Greetings from Singapore! Brooke and I are only in this small nation for two days as we close out the Pacific/Asia leg of our RTW trip. Our initial impression of Singapore? This is the one place so far that has most reminded us of an American city. In fact, and to be oddly specific, its kinda like Chicago. Add in the tropical foliage and location near the equator and Singapore has reminded us of Tampa at times as well. English serves as the official and primary language (thanks to 140 years of British imperial rule), and the city has an udeniably western vibe emitting from familiar looking shopping malls, big name hotels and modern skyscrapers. In short, Singapore has also been our easiest stop in a while.
Singapore is unique in that it manages to be a few different things all at once: a relatively small island geographically, a relatively big city socially and a sovereign nation politically. All wrapped into one happy enchilada. The country is made up of a hodge podge of people represented by four ethnic populations: Chinese, Malay, Indian and, um, Other. Yeah, apparently, that last few percent just gets kinda grouped together. Like many other cities we’ve seen, the city itself is heavily populated, but not as densely jam packed or teeming with bodies. Singapore has worked to keep the city full of open spaces, manicured landscapes that include a world famous botanical garden and even a few cricket fields downtown. In fact, urban Singapore has managed to become one of the world’s biggest exporter of orchids. Who knew?
And how do you get such a lovely, nice, town? By making it gut-churningly expensive. In fact, to encourage a cleaner, less congested city, there are measures in place to make it prohibitively expensive to even own a car. And Brooke and I are relatively certain that Singapore’s national pastime is going to a mall. There were lots of malls. Tons of malls. Endless malls. Many of them on the high end of the spectrum. If I had really wanted to buy Brooke an Omega watch, I had about a dozen opportunities. Cost was a factor when we skipped out on a classic visitor stop: ordering a Singapore Sling from it’s birthplace at the long bar inside the historic Raffle Hotel. At $23 a sling, that one was out of our budget. But the most amazing example of a city that works to control it’s environment through cost measures? The casinos: If you’re a resident of a Singapore and want to visit one of the stunning, new casinos in town, you are required to fork over a hundred dollars just to enter the gaming floors! I’ve never heard of such a thing – essentially an admission price to a casino that only locals have to pay.
In true Kollineiser traveling style though, we’ve managed to keep our visit on the cheap. We dropped a few bucks to grab a set on an open-air double-decker tour bus. Slipped on some sunglasses, sat back and took a guided-tour for a few hours around town.
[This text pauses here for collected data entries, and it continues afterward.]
-- ==== Sys2Proof/Laws/Frames.lean ====
section
/-!
SUPPORT. What the larger shared operations leave alone, each from the lemmas of the operations it is built of.
-/
namespace Sys2Proof.Machine

@[simp] theorem updSession_frame (n : Nat) (f : Session → Session) (s : State) :
    (updSession n f s).factory = s.factory ∧ (updSession n f s).pins = s.pins ∧ (updSession n f s).life = s.life ∧
    (updSession n f s).power = s.power ∧ (updSession n f s).regs = s.regs ∧ (updSession n f s).dict = s.dict ∧
    (updSession n f s).commits = s.commits ∧ (updSession n f s).snaps = s.snaps ∧ (updSession n f s).obs = s.obs ∧
    (updSession n f s).optics = s.optics ∧ (updSession n f s).tb = s.tb ∧ (updSession n f s).vern = s.vern ∧
    (updSession n f s).refs = s.refs ∧ (updSession n f s).ptp = s.ptp ∧ (updSession n f s).cal = s.cal ∧
    (updSession n f s).fwd = s.fwd ∧ (updSession n f s).sw = s.sw ∧ (updSession n f s).egr = s.egr ∧
    (updSession n f s).pair = s.pair ∧ (updSession n f s).trust = s.trust ∧ (updSession n f s).upd = s.upd ∧
    (updSession n f s).wire = s.wire ∧ (updSession n f s).now = s.now ∧ (updSession n f s).started = s.started ∧
    (updSession n f s).draws = s.draws ∧ (updSession n f s).pending = s.pending := by
  unfold updSession; (try dsimp only); (repeat' split) <;> simp

@[simp] theorem complete_frame (q : Req) (st : Status) (d : List Byte) (s : State) :
    (complete q st d s).factory = s.factory ∧ (complete q st d s).pins = s.pins ∧ (complete q st d s).life = s.life ∧
    (complete q st d s).power = s.power ∧ (complete q st d s).regs = s.regs ∧ (complete q st d s).dict = s.dict ∧
    (complete q st d s).commits = s.commits ∧ (complete q st d s).snaps = s.snaps ∧ (complete q st d s).obs = s.obs ∧
    (complete q st d s).optics = s.optics ∧ (complete q st d s).tb = s.tb ∧ (complete q st d s).vern = s.vern ∧
    (complete q st d s).refs = s.refs ∧ (complete q st d s).ptp = s.ptp ∧ (complete q st d s).cal = s.cal ∧
    (complete q st d s).fwd = s.fwd ∧ (complete q st d s).sw = s.sw ∧ (complete q st d s).egr = s.egr ∧
    (complete q st d s).pair = s.pair ∧ (complete q st d s).trust = s.trust ∧ (complete q st d s).upd = s.upd ∧
    (complete q st d s).wire = s.wire ∧ (complete q st d s).now = s.now ∧ (complete q st d s).started = s.started ∧
    (complete q st d s).draws = s.draws ∧ (complete q st d s).pending = s.pending := by
  simp [complete]

@[simp] theorem abandonHandover_frame (s : State) :
    (abandonHandover s).factory = s.factory ∧ (abandonHandover s).pins = s.pins ∧
    (abandonHandover s).power = s.power ∧ (abandonHandover s).regs = s.regs ∧ (abandonHandover s).dict = s.dict ∧
    (abandonHandover s).commits = s.commits ∧ (abandonHandover s).snaps = s.snaps ∧ (abandonHandover s).obs = s.obs ∧
    (abandonHandover s).optics = s.optics ∧ (abandonHandover s).tb = s.tb ∧ (abandonHandover s).vern = s.vern ∧
    (abandonHandover s).refs = s.refs ∧ (abandonHandover s).ptp = s.ptp ∧ (abandonHandover s).cal = s.cal ∧
    (abandonHandover s).fwd = s.fwd ∧ (abandonHandover s).sw = s.sw ∧ (abandonHandover s).egr = s.egr ∧
    (abandonHandover s).trust = s.trust ∧ (abandonHandover s).upd = s.upd ∧ (abandonHandover s).wire = s.wire ∧
    (abandonHandover s).now = s.now ∧ (abandonHandover s).started = s.started ∧ (abandonHandover s).draws = s.draws ∧
    (abandonHandover s).pending = s.pending := by
  unfold abandonHandover; (try dsimp only); (repeat' split) <;> simp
These buses are becoming our preferred method of sight-seeing when we only have a short time to pack in information. The tours can be a little lacking in personality, but are certainly an easy going and quick way to get a crash course on a new town. We stumbled upon Din Tai Fung – a phenomenal, busy Dim Sum restaurant where a team of cooks create dumplings and pork buns right on the spot. This might be a western city, but you can see the influence of the neighboring Asian countries all around. Particularly in the majority of dining options. Last evening, we even took some time to go see a movie. Another little international difference: upon purchasing tickets for “The Campaign” at the box office, we found that we had assigned seats in the theater!
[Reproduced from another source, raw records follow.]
/-- Settles O20: a request that waits is put to the reef controller, which grants it where it fits. -/
theorem ledgerRequests : Obligations.LedgerRequests := by
  refine ⟨?_, ?_, ?_, ?_, ?_, ?_⟩
  · intro n s hb hl hu hw hr h0 hf
    generalize hus : updPower (fun p => { p with waiting := [⟨.traffic, .laserBank n, perVariant 18 24 s⟩] }) s = u
    have hg : grantable ⟨.traffic, .laserBank n, perVariant 18 24 s⟩ u = true := by
      subst hus
      exact (grantable_level0 _ _ hr h0).trans hf
    have step : exec (.reefRequest (.laserBank n)) s = .next (bankGrant n (countGrant (unwait (.laserBank n) u))) := by
      rw [exec_reefRequest_laserBank n s hb hw, hus, presentAsk_grants (by simp [← hus]) hg]
      rfl
    obtain ⟨hp, hc, ho⟩ := granting_does (.laserBank n) u
    have he : eng n (countGrant (unwait (.laserBank n) u)) = eng n s := by
      simp [← hus, eng, countGrant, unwait]
    have hv : perVariant 18 24 (countGrant (unwait (.laserBank n) u)) = perVariant 18 24 s := by
      simp [← hus, perVariant, countGrant, unwait]
    obtain ⟨h1, h2, h3, h4, h5⟩ := bankGrant_does n (countGrant (unwait (.laserBank n) u)) (he ▸ hl) (he ▸ hu)
    refine ⟨_, step, h1, h2.trans hv, ?_, ?_, OnlyIn.trans ?_ (OnlyIn.trans (ho.mono (by simp)) h5)⟩
    · rw [h3, hp, ← hus]
      simp
    · rw [h4, hc, ← hus]
      rfl
    · simp [← hus, onlyIn_iff]
  · intro n s hb hw hr h0 hf
    generalize hus : updPower (fun p => { p with waiting := [⟨.traffic, .laserBank n, perVariant 18 24 s⟩] }) s = u
    have hr' : reefRuns u = true := by rw [← hus, reefRuns_wait, hr]
    have h0' : u.power.level = 0 := by simp [← hus, h0]
    have hg : grantable ⟨.traffic, .laserBank n, perVariant 18 24 s⟩ u = false := by
      subst hus
      exact (grantable_level0 _ _ hr' h0').trans hf
    have hbar : barred ⟨.traffic, .laserBank n, perVariant 18 24 s⟩ u = false := by simp [barred, h0']
    have step : exec (.reefRequest (.laserBank n)) s = .next (noteRefused (.laserBank n) (riseOne (countRefusal u))) := by
      rw [exec_reefRequest_laserBank n s hb hw, hus, presentAsk_refuses (by simp [← hus]) hr' (by simp [h0']) hg]
      simp [refuse, hbar, refusedAct]
    refine ⟨_, step, ?_⟩
    have h1 := riseOne_level0 (countRefusal u) (by simpa [countRefusal] using h0')
    simpa [noteRefused] using h1
  · intro r m p s hw hm hr h0 hf
    have hn : nextGrant s = some ⟨.repair, .sparMigration r, 3⟩ := by
      have hf' : fits .repair (needs ⟨.repair, .sparMigration r, 3⟩ s) s = true := hf
      simp [nextGrant, hw, grantable_level0 _ _ hr h0, hf']
    have step : exec .reefGrant s = .next (setEntry cSpar m 1 3 (updLife (fun l => { l with migrating := [⟨p, r, m, true⟩] })
        (countGrant (unwait (.sparMigration r) s)))) := by
      simp [exec, execReefGrant, hn, grant, applyGrant, hm, updLife]
    obtain ⟨-, -, ho⟩ := granting_does (.sparMigration r) s
    refine ⟨_, step, ?_, ?_, ?_, OnlyIn.trans (ho.mono (by simp)) ?_⟩
    · simp [hw]
    all_goals simp [onlyIn_iff]
  · intro s hw
    refine ⟨s, ?_, rfl⟩
    simp [exec, execReefGrant, nextGrant, hw]
  · intro s hw hr h0 hf
    have hg : grantable ⟨.background, .flashWrite 3, 4⟩ s = true := (grantable_level0 _ _ hr h0).trans hf
    have step : exec (.requestRetry (.flashWrite 3)) s = .next (setEntry cFlash 3 1 4 (countGrant (unwait (.flashWrite 3) s))) := by
      simp only [exec, execRequestRetry]
      rw [presentAsk_grants (by simp [hw]) hg]
      rfl
    obtain ⟨-, hc, ho⟩ := granting_does (.flashWrite 3) s
    refine ⟨_, step, ?_, by simp, hc, OnlyIn.trans ho ?_⟩
    · simp [hw]
    · simp [onlyIn_iff]
  · intro n x s hb hx hn
    have step : exec (.bankRefusedAlarm n) s = .next (if standing .bankRefused n s then s else raise .bankRefused n s) := by
      cases h : standing .bankRefused n s <;> simp [exec, execBankRefusedAlarm, hb, hx, hn, h]
    refine ⟨_, step, ?_⟩
    split
    next h => exact ⟨h, .refl _ _⟩
    next h => exact ⟨standing_raise _ _ _, by simp [onlyIn_iff]⟩

end Sys2Proof.Machine
end

section
/-!
PROOFS. The end of level 4 (02).
-/
namespace Sys2Proof.Machine

@[simp] theorem ovfLevel_level (s : State) : (ovfLevel s).power.level = s.power.level := by
  unfold ovfLevel ovfSettle ovfClose
  dsimp only
  (repeat' split) <;> simp

@[simp] theorem furlUntil_level (n k : Nat) (s : State) : (furlUntil n k s).power.level = s.power.level := by
  induction n generalizing s with
  | zero => rfl
  | succ n ih =>
    unfold furlUntil
    split
    · rfl
    · split
      · rfl
      · simp [ih, forceFurl]

@[simp] theorem furlTo_level (k : Nat) (s : State) : (furlTo k s).power.level = s.power.level := by
  simp [furlTo, preempt]

@[simp] theorem levelStops_level (s : State) : (levelStops s).power.level = s.power.level := by
  unfold levelStops
  split <;> simp

/-- The level taken is the one it names: what the levels stop on the way changes none. -/
theorem takeLevel_level (n : Nat) (s : State) : (takeLevel n s).power.level = n := by
  unfold takeLevel
  induction n with
  | zero => rfl
  | succ n ih => simp [List.range_succ]

@[simp] theorem ovfResume_level (s : State) : (ovfResume s).power.level = s.power.level := by
  unfold ovfResume
  split <;> simp

@[simp] theorem unbraceChan_level (s : State) (c : Nat) : (unbraceChan s c).power.level = s.power.level := by
  unfold unbraceChan
  split <;> simp

@[simp] theorem askUnfurl_level (c : Nat) (s : State) : (askUnfurl c s).power.level = s.power.level := by
  unfold askUnfurl
  dsimp only
  split <;> simp

@[simp] theorem floorAlarm_level (s : State) : (floorAlarm s).power.level = s.power.level := by
  unfold floorAlarm
  (repeat' split) <;> simp

/-- What the exit of level 4 makes of the banks, the tiles and the engines before it chooses the level anew. -/
def unbraced (mv : BitVec 16) (s : State) : State :=
  let s1 := (List.range 24).foldl unbraceTile ((List.range 24).foldl unbraceBank
    (updPower (fun p => { p with busMv := mv.toNat, dipPending := none }) s))
  updLife (fun l => { l with braced := [] }) (s1.life.braced.foldl (sparPower .running) s1)

theorem exec_level4Exit_level (mv : BitVec 16) (s : State) (h4 : s.power.level = 4) (hv : 40000 < mv.toNat)
    (hw : s.power.warnInForce * 100 + 500 < mv.toNat) :
    Yields (.level4Exit mv none) s fun t => t.power.level = levelAfter4 (ovfResume (updPower (fun p => { p with level := 0 }) (unbraced mv s))) := by
  refine ⟨_, congrArg Host.Outcome.next (if_neg (by omega)), ?_⟩
  simp only [floorAlarm_level]
  rw [foldl_level _ _ _ fun s c => by split <;> simp]
  simp [takeLevel_level]
  rfl

/-- Level 4 with an empty ledger, where the level kept as the one before it is 4 as well. -/
def levelFourTwice : State := { State.reset with power := { State.reset.power with level := 4, before4 := 4 } }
If there is one gleaming landmark worth calling out, it would be the newly built Marina Bay Sands Towers: three fifty-five story hotel buildings linked at the top by a massive cruise-ship looking Sands Sky Park. From every angle, it looks like the brainchild of a demented I.M. Pei prodigy, but it works. The city really has a sharp set of grand architecture scattered throughout. Clearly, thoughtful efforts have been made to preserve the past by repurposing beautiful old buildings and build intelligently for the future with such provisions as limiting skyscraper heights. Singapore looks at times like one giant playground. We know that’s probably not an accurate representation, but alas. The number of endless water parks that are open year round (since there is just one season around here) doesn’t exactly help that impression. And they too have a giant Ferris wheel downtown – we’re seeing them everywhere.
But one of the best things that we did in Singapore was to take some time to sleep in. Our quality Air B ‘n B stay and comfortable bed allowed us to stay in bed as long as we wanted. After running at a breakneck speed through Vietnam and Hong Kong, we now feel rested and ready for Copenhagen! Overall, we enjoyed our short stint in Singapore. And since we didn’t embark on a major shopping spree or happen into some serious money to blow, two days worked out to be a good amount of time in town. Onward!
One last note: we discovered a piece of boarding genius at the dazzling Singapore airport. Passengers only have to go through a security screening once they arrive at their departure gate. Each gate has its own little security. Brilliant! Are you taking notes on this, America? Also, not one other country has made us take our shoes off while going through security. Just throwing that out there.